E fra lui e il Pulcinella accadevano spesso dei dialoghi e dei battibecchi un tantino risentiti, sul genere di questi:

― Buon giorno, Pulcinella, ― gli diceva Alberto, andando ogni mattina a tirarlo fuori dal piccolo armadio dove stava riposto. ― Buon giorno, Pulcinella. ―

E Pulcinella non rispondeva.

― Buon giorno, Pulcinella, — ripeteva Alberto.

E Pulcinella, zitto; come se non dicessero a lui.

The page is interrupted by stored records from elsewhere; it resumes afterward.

-- ==== Sys2Proof/Machine/Energy.lean ====
section
/-! DEFINITION. The energy planner (R378 to R394): meters, the budget and its derating, interval boundaries, plans and their
sub-slots, energy pressure, accounting. The factory constants of R385 and the split of energy over classes are not given, so they
are free values (log entries 17 and 19). -/

namespace Sys2Proof.Machine

open Sys2Proof

/-! ### Meters (R378, R380) -/

/-- A meter's island is present (R2, R378). -/
def Part.meterPresent (p : Part) (i : Nat) : Bool :=
  if i < 12 then decide (i < p.stacks)
  else if i < 24 then decide (i - 12 < p.stacks)
  else if i < 120 then decide (i - 24 < p.engines)
  else if i = 125 then p.hinge
  else if i = 130 then p.full
  else decide (i < 136)

/-- Design maximum of an island over one interval, in microjoules: a factory constant. -/
def meterMax (i : Nat) : Nat := Config.factory (1000 + i)

/-- One update of a meter; a fault of the meter is recorded once (R380). -/
def State.meter (s : State) (i uj : Nat) (faulty : Bool) : State :=
  if s.part.meterPresent i = false then s
  else
    let s1 := (s.addCnt (Reg.EPL_MTR_UJ.OFF i) uj).addCnt Reg.EPL_TOTAL_UJ.OFF uj
    let s2 := { s1 with epl := { s1.epl with metered := addTally s1.epl.metered i uj } }
    if faulty && !s2.epl.faulty.contains i && !s2.epl.faultyNew.contains i then
      { s2 with epl := { s2.epl with faultyNew := s2.epl.faultyNew ++ [i] } }.fault (mkRec 135 2 0x0B04)
    else s2

/-- Sum of what the meters counted in the interval (R378). -/
def State.countedUj (s : State) : Nat := (List.range 136).foldl (fun acc i => acc + SMap.get (fun _ => 0) s.epl.metered i) 0

/-- Metered energy of the interval: a meter found faulty in an earlier interval is taken as its island's design maximum (R380). -/
def State.intervalUj (s : State) : Nat :=
  (List.range 136).foldl (fun acc i =>
    acc + (if s.epl.faulty.contains i then meterMax i else SMap.get (fun _ => 0) s.epl.metered i)) 0

/-! ### The budget (R381, R382) -/

/-- The manager's budget and the sideband limit, before derating. -/
def State.powerLimit (s : State) : Nat :=
  let m := s.f Reg.EPL_BUDGET.MW
  let b := s.f Reg.EPL_SB_LIMIT.MW
  if b = 0 then m else min m (max b 250000)

/-- The effective budget for a derating. -/
def State.effBudget (s : State) (derate : Nat) : Nat := max 250000 (s.powerLimit * (100 - derate) / 100)

/-- Whether every temperature is at least `by` degrees below its threshold. -/
def State.coolBy (s : State) (d : Nat) : Bool :=
  (List.range s.part.stacks).all (fun n => decide (s.f (Reg.SC_STAT.TEMP n) + d ≤ s.f Reg.EPL_THERM.STACK_SOFT))
  && s.epl.temps.all fun t => decide (t + d ≤ s.f Reg.EPL_THERM.CTRL_SOFT)

/-- Derating at a boundary (R382). -/
def State.derate (s : State) : State :=
  let d := s.f Reg.EPL_EFF.DERATE_PCT
  let d1 := if s.coolBy 2 then d - 1 else if s.coolBy 1 then d else min 75 (d + 5)
  let s1 := (((s.setF Reg.EPL_EFF.DERATE_PCT d1).setF Reg.EPL_EFF.MW (s.effBudget d1)).setFlag Reg.EPL_STAT.DERATING (d1 != 0))
  if d = 0 ∧ d1 ≠ 0 then (s1.evt Pg.EPL 1).fault (mkRec 135 0 0x0B02) else s1

/-! ### Energy pressure (R390) and the overspent interval (R389) -/

/-- EP of the interval just ended. -/
def State.pressure (s : State) (uj : Nat) : Nat :=
  let eff := s.f Reg.EPL_EFF.MW
  let f8 := if s.epl.wanted = 0 then 0 else 8 * s.epl.held / s.epl.wanted
  if s.f Reg.EPL_PLAN_CMD.CAP ≠ 0 then max 12 (min 15 (8 + f8))
  else if 0 < s.epl.held then min 15 (8 + f8)
  else min 7 (8 * uj / eff)

/-- Publish EP in EPL_STAT and TSH_STAT. -/
def State.publishEp (s : State) (ep : Nat) : State := (s.setF Reg.EPL_STAT.EP ep).setF Reg.TSH_STAT.EP ep

/-- Note an interval over or within budget. -/
def State.overBudget (s : State) (uj : Nat) : State :=
  let eff := s.f Reg.EPL_EFF.MW
  if eff < uj then
    let s1 := { s with epl := { s.epl with debt := s.epl.debt ++ [(uj - eff, 10)] } }.bump Reg.EPL_OVER_CNT.OFF
    if s1.flag Reg.EPL_STAT.OVER then s1
    else ((s1.setFlag Reg.EPL_STAT.OVER true).evt Pg.EPL 0).fault (mkRec 135 0 0x0B01)
  else s.setFlag Reg.EPL_STAT.OVER false

/-- Pay back from one interval's energy: at most a tenth of it; what remains of a debt is forgiven after 10 intervals. -/
def payDebt : List (Nat × Nat) → Nat → Nat × List (Nat × Nat)
  | [], _ => (0, [])
  | (owed, left) :: r, room =>
    let p := min owed room
    let rest := payDebt r (room - p)
    (p + rest.1, if owed - p = 0 ∨ left ≤ 1 then rest.2 else (owed - p, left - 1) :: rest.2)

/-! ### Accounting (R393, R394) -/

/-- Divide an energy over classes 0 to 14: how is not stated, so the parts are free values that sum to it (log entry 19). -/
def State.splitUj (s : State) (uj : Nat) : State × List Nat :=
  let r := (List.range 14).foldl (fun (acc : State × Nat × List Nat) _ =>
    let w := acc.1.fresh (acc.2.1 + 1)
    (w.2, acc.2.1 - w.1, acc.2.2 ++ [w.1])) (s, uj, [])
  (r.1, r.2.2 ++ [r.2.1])

/-- Energy of a class over the last 16 intervals, and its bytes. -/
def State.classHist (s : State) (k : Nat) : Nat × Nat :=
  s.epl.hist.foldl (fun acc h => (acc.1 + SMap.get (fun _ => 0) h k, acc.2 + SMap.get (fun _ => 0) h (16 + k))) (0, 0)

/-- Bytes that an energy buys in some classes, at their energy per byte over the last 16 intervals (R385). -/
def State.bytesFor (s : State) (ks : List Nat) (uj : Nat) : Nat :=
  let h := ks.foldl (fun (acc : Nat × Nat) k => (acc.1 + (s.classHist k).1, acc.2 + (s.classHist k).2)) (0, 0)
  if h.1 = 0 ∨ h.2 = 0 then uj * Config.factory (100 + ks.headD 0) else uj * h.2 / h.1

/-- Energy of bytes of a class. -/
def State.ujFor (s : State) (k bytes : Nat) : Nat :=
  let h := s.classHist k
  if h.1 = 0 ∨ h.2 = 0 then bytes / (Config.factory (100 + k) + 1) else bytes * h.1 / h.2

/-- Charge the interval's energy to classes and subscribers (R393, R394). -/
def State.chargeUj (s : State) (uj : Nat) : State :=
  let w := s.splitUj uj
  let e (k : Nat) : Nat := w.2.getD k 0
  let s1 := (List.range 15).foldl (fun acc k => acc.addCnt (Reg.EPL_CLS_UJ.OFF k) (e k)) w.1
  let entry := (List.range 15).foldl (fun acc k =>
    addTally (addTally acc k (e k)) (16 + k) (SMap.get (fun _ => 0) s.epl.bytes k)) []
  let s2 := { s1 with epl := { s1.epl with hist := (s1.epl.hist ++ [entry]).drop (s1.epl.hist.length + 1 - 16) } }
  let dyn := (List.range 11).foldl (fun acc k => acc + e k) 0
  let weight (b : Nat) : Nat :=
    (List.range 11).foldl (fun acc k => acc + s2.ujFor k (SMap.get (fun _ => 0) s.epl.charges (b * 16 + k)))
      (SMap.get (fun _ => 0) s.epl.linkBytes b * Config.factory 1)
  let total := (List.range 64).foldl (fun acc b => acc + weight b) 0
  let share (b : Nat) : Nat := if total = 0 then 0 else dyn * weight b / total
  let given := (List.range 64).foldl (fun acc b => acc + share b) 0
  ((List.range 64).foldl (fun acc b => acc.addCnt (Reg.EPL_SUB_UJ.OFF b) (share b)) s2).addCnt Reg.EPL_UNATTR_UJ.OFF (uj - given)

/-! ### Plans (R385 to R387) -/

/-- Open the first sub-slot of each allowance. -/
def State.openSlots (s : State) : State :=
  { s with epl := { s.epl with
      slot := 0
      wardLeft := s.f Reg.EPL_PLAN_WARD.BYTES / 100
      maintLeft := s.f Reg.EPL_PLAN_MAINT.BYTES / 100
      resyncLeft := s.f Reg.EPL_PLAN_RESYNC.BYTES / 100 } }

/-- What one sub-slot carries to the next: what it did not use of its own share (R387). -/
def nextSlot (plan left : Nat) : Nat := plan / 100 + min left (plan / 100)

/-- The next sub-slot opens. -/
def State.subSlot (s : State) : State :=
  if 99 ≤ s.epl.slot then s
  else { s with epl := { s.epl with
      slot := s.epl.slot + 1
      wardLeft := nextSlot (s.f Reg.EPL_PLAN_WARD.BYTES) s.epl.wardLeft
      maintLeft := nextSlot (s.f Reg.EPL_PLAN_MAINT.BYTES) s.epl.maintLeft
      resyncLeft := nextSlot (s.f Reg.EPL_PLAN_RESYNC.BYTES) s.epl.resyncLeft } }

/-- Firmware's plan (R385, R386) from what the last interval used. -/
def State.makePlan (s : State) : State :=
  let eff := s.f Reg.EPL_EFF.MW
  let pay := payDebt s.epl.debt (eff / 10)
  let e0 := eff * (100 - s.f Reg.EPL_CTRL.GUARD_PCT) / 100 - pay.1
  let last (k : Nat) : Nat := match s.epl.hist.getLast? with
    | some h => SMap.get (fun _ => 0) h k
    | none => 0
  let floorV := s.fresh (2 ^ 20)
  let ref := s.epl.refreshes * Config.factory 0 / 1000 * 110 / 100
  let hinge := if s.flag Reg.HPS_CTRL.PAIR_EN then last 12 * 125 / 100 else 0
  let resyncMin := s.f Reg.EPL_RESYNC_MIN.MBS * 1000
  let mins := s.ujFor 11 s.scrubMin + s.ujFor 12 resyncMin
  let e4 := e0 - ref - floorV.1 - hinge - mins
  let demand := (last 0 + last 9 + last 10 + last 13) * 125 / 100
  let short := decide (e4 < demand)
  let e5 := e4 - demand
  let wards := [8, 1, 2, 3, 4, 5, 6, 7]
  let full := Config.factory 3
  let bytes := s.bytesFor wards e5
  let wide := decide (full ≤ bytes)
  let rest := if wide && !short && bytes != 0 then e5 - e5 * full / bytes else 0
  let cap := if short then 64 + (floorV.2.fresh 1137).1 else 0
  let s1 := if short then (floorV.2.fresh 1137).2 else floorV.2
  let s2 := { s1 with epl := { s1.epl with debt := pay.2 } }
  let s3 := (((s2.setF Reg.EPL_RSV_REF.MW (min ref (2 ^ 20 - 1))).setF Reg.EPL_RSV_FLOOR.MW floorV.1).setF
    Reg.EPL_RSV_HINGE.MW (min hinge (2 ^ 20 - 1)))
  let s4 := ((s3.setF Reg.EPL_PLAN_WARD.BYTES (if wide && !short then 2 ^ 64 - 1 else min bytes (2 ^ 64 - 2))).setF
    Reg.EPL_PLAN_MAINT.BYTES (min (s.scrubMin + s.bytesFor [11] (rest / 2)) (2 ^ 64 - 2))).setF
    Reg.EPL_PLAN_RESYNC.BYTES (min (resyncMin + s.bytesFor [12] (rest / 2)) (2 ^ 64 - 2))
  let was := s.f Reg.EPL_PLAN_CMD.CAP
  let s5 := (s4.setF Reg.EPL_PLAN_CMD.CAP cap).setFlag Reg.EPL_STAT.CAP_ACTIVE (cap != 0)
  let s6 := if was = 0 ∧ cap ≠ 0 then s5.evt Pg.EPL 3 else s5
  let seq := (s.f Reg.EPL_PLAN_SEQ.INTERVAL + 1) % 4294967296
  { ((s6.setF Reg.EPL_PLAN_SEQ.INTERVAL seq).setFlag Reg.EPL_STAT.PLAN_STALE false) with
    epl := { s6.epl with stale := 0 } }

/-- Firmware plans: the Vorer core runs, the planner island is in service (R391). -/
def State.planning (s : State) : Bool := !s.fwDown && !s.epl.out

/-- Clear the interval's tallies, showing what was held in it (R396). -/
def State.newInterval (s : State) : State :=
  let s1 := ((s.setFlag Reg.EPL_STAT.WARD_HELD (s.epl.held != 0)).setFlag Reg.EPL_STAT.MAINT_HELD s.epl.maintHeld).setFlag
    Reg.EPL_STAT.RESYNC_HELD s.epl.resyncHeld
  { s1 with epl := { s1.epl with
      metered := []
      bytes := []
      charges := []
      linkBytes := []
      faulty := s1.epl.faulty ++ s1.epl.faultyNew
      faultyNew := []
      wanted := 0
      held := 0
      scrubbed := 0
      maintHeld := false
      resyncHeld := false
      refreshes := 0 } }

/-- An interval boundary (R384). While the planner island is out of service EP and the plan keep their last values (R391); EP is held in
basic service too (R441). What is charged
is what the meters counted, so that the charges sum to EPL_TOTAL_UJ (R393, R394). -/
def State.planBoundary (s : State) : State :=
  let uj := s.intervalUj
  let s1 := if s.planning && s.service == 0 then s.publishEp (s.pressure uj) else s
  let s2 := ((s1.overBudget uj).derate).chargeUj s.countedUj
  let s3 := if s2.planning then s2.makePlan.bump Reg.EPL_INTERVAL_CNT.OFF
    else { s2 with epl := { s2.epl with stale := s2.epl.stale + 1 } }.bump Reg.EPL_STALE_CNT.OFF
  let s4 := if s3.f Reg.EPL_PLAN_CMD.CAP = 0 then s3 else s3.bump Reg.EPL_CAP_CNT.OFF
  s4.newInterval.openSlots

/-- PLAN_TMO intervals have passed without a new plan (R391): the ward allowance is cut to what fits 250 W, a factory constant. -/
def State.planStale (s : State) : State :=
  if s.epl.stale < s.f Reg.EPL_CTRL.PLAN_TMO ∨ s.flag Reg.EPL_STAT.PLAN_STALE then s
  else
    let s1 := s.setF Reg.EPL_PLAN_WARD.BYTES (min (s.f Reg.EPL_PLAN_WARD.BYTES) (Config.factory 4))
    let share := s1.f Reg.EPL_PLAN_WARD.BYTES / 100
    let s2 := { s1 with epl := { s1.epl with wardLeft := min s1.epl.wardLeft (2 * share) } }
    ((s2.setFlag Reg.EPL_STAT.PLAN_STALE true).evt Pg.EPL 2).fault (mkRec 135 2 0x0B03)

end Sys2Proof.Machine
end

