/-- Answer a coherence request with a grant from the home. A grant to a CXL agent starts its hold time (R222). -/
def State.grantFrom (s : State) (t : Txn) (id grant : Nat) (withData : Bool) : State :=
  match s.req? id with
  | none => s
  | some r =>
    let s0 := match t.agent with
      | some a => if s.agentCxl a && grant != 0 && s.f Reg.DIR_CTRL.HOLD != 0 then
          { s with dir := { s.dir with hold := s.dir.hold ++ [(t.line, a)] } } else s
      | none => s
    if withData then
      let d := (s0.lineAccess r t.line false).lineData t.line r.pkt.sub r.pkt.src
      d.1.finish id (if d.2.2 then stPOISON else stOK) 0 (grantWord grant t.line t.num) d.2.1
    else s0.finish id stOK 0 (grantWord grant t.line t.num) []

/-- The request's answer came from another cache (R213): it ends here without one. -/
def State.endForwarded (s : State) (id : Nat) : State :=
  match s.req? id with
  | none => s
  | some r =>
    let s1 := s.dropReq id
    if r.seqd then s1.seqCommit (s1.seqKey r.pkt) r.n false else s1

/-- The snoop that a transaction sent to an entry's LEAD. -/
def Txn.leadSnoop (t : Txn) (e : DirEnt) : Option Snoop := t.snoops.find? fun z => z.agent == e.lead

/-- LEAD still holds the line once a transaction's snoops are answered: it was not asked, or it shares the line, and no write-back or eviction of it
crossed the snoop. An F holder that answers I has an EVICT_CLEAN under way, which removes it. -/
def Txn.leadStays (t : Txn) (e : DirEnt) : Bool :=
  match t.leadSnoop e with
  | none => true
  | some z => !z.wb && (e.dstate == 2 || z.final == 1 || z.final == 2)

/-- LEAD's write-back or eviction crossed the snoop of an access that leaves the entry unchanged: X has given the line up (R217, R220). -/
def Txn.leadGone (t : Txn) (e : DirEnt) : Bool := (t.leadSnoop e).any (·.wb)

/-- The entry that a transaction leaves when its requester gets no grant: it was fenced, or the line's stack failed (R228, R282). -/
def Txn.leftEnt (t : Txn) (e : DirEnt) : Option DirEnt :=
  if e.dstate = 0 then none
  else if t.op = 0x43 then (if t.leadGone e then none else some e)
  else if t.op = 0x40 then
    (if (t.leadSnoop e).isNone then some e
     else if e.dstate = 3 then (if t.leadStays e then some { e with dstate := 1, sharers := [] } else none)
     else if t.leadStays e then some { e with dstate := 1 } else none)
  else match t.agent with
    | some x => if t.op == 0x42 && e.exact x then some ⟨e.line, 1, false, x, [], 0, true⟩ else none
    | none => none

/-- The entry after RD_SHARED (R217, R218): a CXL requester joins beside LEAD, a fabric requester becomes LEAD with F. -/
def Txn.sharedEnt (t : Txn) (e : DirEnt) (x : Nat) (cxl : Bool) : DirEnt :=
  let old := e.dstate != 0 && t.leadStays e
  let base := if e.dstate = 1 ∨ e.dstate = 2 then e else { e with sharers := [], coarse := false, groups := 0 }
  if cxl then (if old then { base with dstate := if e.dstate = 2 then 2 else 1 }.join x
    else ⟨e.line, 1, false, x, [], 0, true⟩)
  else if e.dstate = 0 then ⟨e.line, 2, false, x, [], 0, true⟩
  else base.leadBy x old

/-- A fenced agent's fence walk counts one more poisoned line (R228). -/
def State.countPoisoned (s : State) (a line : Nat) : State :=
  let s1 := s.bump Reg.DIR_POISONED_CNT.OFF
  { s1 with
    dir := { s1.dir with
      fences := mapIf (fun j => j.agent == a)
        (fun j => { j with count := j.count + 1, first := some (j.first.getD line) }) s1.dir.fences } }

/-- Write the poison pattern to a line that an agent owned (R228, R447), with the maintenance requester. -/
def State.poisonOwned (s : State) (a line : Nat) : State :=
  (if s.mediaFail line then s else ((s.rangeAccess 15 line 64 true).poisonSector line).poisonList line false).countPoisoned a line

/-- Write the poison pattern to a line that a fenced agent owned; one whose channel is quiesced or whose granule is locked waits (R228, R244). -/
def State.fencePoison (s : State) (a line : Nat) : State :=
  if !s.mediaFail line && s.memHeld line 64 then { s with
    dir := { s.dir with fences := mapIf (fun j => j.agent == a) (fun j => { j with wait := j.wait ++ [line] }) s.dir.fences } }
  else s.poisonOwned a line

/-- A fence walk has still to poison a line. -/
def State.poisonWaits (s : State) (line : Nat) : Bool := s.dir.fences.any fun j => j.wait.contains line

/-- The entry and the grant once every snoop of a request's transaction is answered (R217, R218, R233). RD_OWN grants M where LEAD's modified data
came back through the home. A MemRdData, which carries 1 in its top operation byte, is granted E where no other holder is left. No grant is made
to a requester that has been fenced (R228), or of a line whose stack has failed (R282); data that a fenced requester was forwarded with ownership is
poisoned. -/
def State.txnGrant (s : State) (t : Txn) (id : Nat) : State :=
  match s.dirFind t.line, t.agent with
  | some (k, e), some x =>
    let cxl := s.agentCxl x
    let fwd := t.snoops.any (·.fwd)
    let own := t.op == 0x41 || t.op == 0x42
    let granted (u : State) : State := (u.modTxn t.num fun y => { y with granted := true, owes := !cxl && t.op != 0x43 }).notBare x
    let lost := !fwd && (s.req? id).any fun r => s.lostTo r.pkt t.line
    if s.agentFenced x ∨ lost then
      let s1 := (s.putEnt k true t.line (t.leftEnt e)).modTxn t.num fun y => { y with granted := true, owes := false }
      if s.agentFenced x then (if own && fwd then s1.fencePoison x t.line else s1) else s1.finish id stMEDIA_FAIL 0 0 []
    else if t.op = 0x40 then
      let e1 := t.sharedEnt e x cxl
      let alone := cxl && ((s.req? id).any fun r => r.pkt.hint == 1) && s.holders e1 == [x]
      let s1 := granted (s.setEnt k (if alone then DirEnt.own t.line x true else { e1 with line := t.line, pin := true }))
      if fwd then s1.endForwarded id else s1.grantFrom t id (if alone then 3 else if cxl then 1 else 2) true
    else if t.op = 0x43 then
      let s1 := (s.putEnt k true t.line (if e.dstate = 0 ∨ t.leadGone e then none else some e)).modTxn t.num fun y =>
        { y with granted := true, owes := false }
      if fwd then s1.endForwarded id else s1.grantFrom t id 0 true
    else
      let s1 := granted (s.setEnt k (DirEnt.own t.line x true))
      let m := !cxl && e.dstate == 3 && (t.leadSnoop e).any (·.dirty)
      if fwd then s1.endForwarded id
      else s1.grantFrom t id (if m then 4 else 3) (t.op != 0x42 && !(cxl && (s.req? id).any fun r => r.pkt.opcode == 0x42))
  | _, _ => s

/-- A transaction moves on once every snoop is answered and no poison of its line waits: the grant, then, with the COMP_ACK where one is owed, its
end. -/
def State.txnStep (s : State) (num : Nat) : State :=
  match s.txnOf num with
  | none => s
  | some t =>
    if t.snoops.any (fun x => !x.done) || s.poisonWaits t.line then s
    else
      let drop (u : State) (gone : DirEnt → Bool) : State := match u.dirFind t.line with
        | some (k, e) => if gone e then u.putEnt k true t.line none else u
        | none => u
      let s1 := if t.granted then s else match t.who with
        | .req id => s.txnGrant t id
        | .access w wr =>
          let u := if wr then drop s fun _ => true
            else drop { s with dir := { s.dir with fresh := s.dir.fresh ++ [(w, t.line)] } } t.leadGone
          (u.modTxn num fun y => { y with granted := true }).wake w .again
        | _ => (drop s fun _ => true).modTxn num fun y => { y with granted := true }
      match s1.txnOf num with
      | none => s1
      | some t1 => if t1.granted && (!t1.owes || t1.acked) then s1.closeTxn num else s1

― Su, via, finiscila di fare il sordo e rispondi: buon giorno, Pulcinella. ―

E Pulcinella, duro.

― Se non vuoi parlare con me, guardami almeno in viso ― diceva Alberto un po’ stizzito.

E Pulcinella, ubbidiente, girava subito gli occhi e lo guardava.

― Ma perchè ― gridava Alberto arrabbiandosi sempre di più ― ma perchè se ti dico «guardami» allora mi guardi; e se ti dico «buon giorno» non mi rispondi? ― E Pulcinella, zitto.

― Brutto dispettoso! Alza subito una gamba! ―

E Pulcinella alzava una gamba.

― Dammi la mano! ―

E Pulcinella gli dava la mano.

― Ora fammi una bella carezzina! ―

E Pulcinella allungava il braccio e prendeva Alberto per la punta del naso.